If the smoke is more like blue/gray/black, what does it smell like? If it smells like fuel (rather than sweet like coolant) then you might just be running really rich. That would be much less of a problem and I’d first suggest checking out the coolant temperature sensor.

If it turns out to be a head gasket, and you plan to fix it, first do an internet search on Ford Escorts & Focuses (Foci?) dropping valve seats. If that head gets pulled, put it back on completely reworked with the new improved valve seats.


#3

The smoke is blue and smells like gas. When I mean the car acts like you have a flat tire meaning, thats how rough it is riding. The fuel pump and fuel filter are fairly new. The check engine light is not on.


#4

The rough riding may be something else entirely like suspension problems - or it is from misfiring. Can you tell?

In this case, it sounds like you’re running too rich or just have really poor ignition. There are so many reasons that can happen that it might be most straightforward to have it put on a scanner to get into the PCM’s data stream.

If you’re going to tinker with it yourself, avoid replacing parts on guesses since you’ll quickly spend more time & money than you you’d had someone put it on a scanner.

Have a look at the spark you’re getting. It should be strong, bright & blue. The coil packs in those cars are prone to failure. You can do a basic check on it by measuring resistances between the towers. I think Autozone’s online repair manuals provide the specs. Some auto parts stores can test things like that and do it for free.

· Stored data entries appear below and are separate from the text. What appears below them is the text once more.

-- ==== Sys2Proof/Machine/Step.lean ====
section
/-! DEFINITION. The step of the machine, and the placing of one command word where the next step fetches
it. -/

namespace Sys2Proof.Machine

/-- One step of the machine: the next event of the agenda, or a step of the selected unit
(40_control.md R130, 70_reset_and_hazards.md R319). -/
def step (s : State) : Host.Outcome State Fault Refusal := s.advanceMachine

/-- `s` with the instruction whose bits are `w` (bits from `nbits` on being 0) placed where `step` fetches
next, and everything a unit needs to run it: see log 4. -/
def State.withFetchWord (s : State) (nbits w : Nat) : State :=
  s.placeWord (BitVec.ofNat 32 (w % 2 ^ nbits))

end Sys2Proof.Machine
end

I would check the fuel pressure (you’d be looking for pressure too high). When doing that you should be able to see whether the fuel pressure regulator (FPR) is doing its job, but pull the vacuum hose for the FPR and look for liquid gasoline. If you find gas in that vacuum line, replace the regulator.

Check the coolant temp sensor. This is fairly easy with a multimeter - you can probably get the resistance specs from Autozone’s online repair info.

Check and clean your mass airflow sensor (MAF). Use only MAF cleaner on it. While you’re at it make sure the air filter is clean and there are no airflow restrictions. If you have a K&N filter, clean the MAF and put a stock filter back on for a while.

Do everything you can to check for vacuum leaks. (Though it might seem this would lean things out, it has the opposite effect if the computer is trying to compensate for it). The best way is a smoke test. A vacuum gauge is very helpful. If you don’t want to go for a smoke test, you can rig a hose to a propane torch and run propane around all of the vacuum connections and the intake/intake manifold.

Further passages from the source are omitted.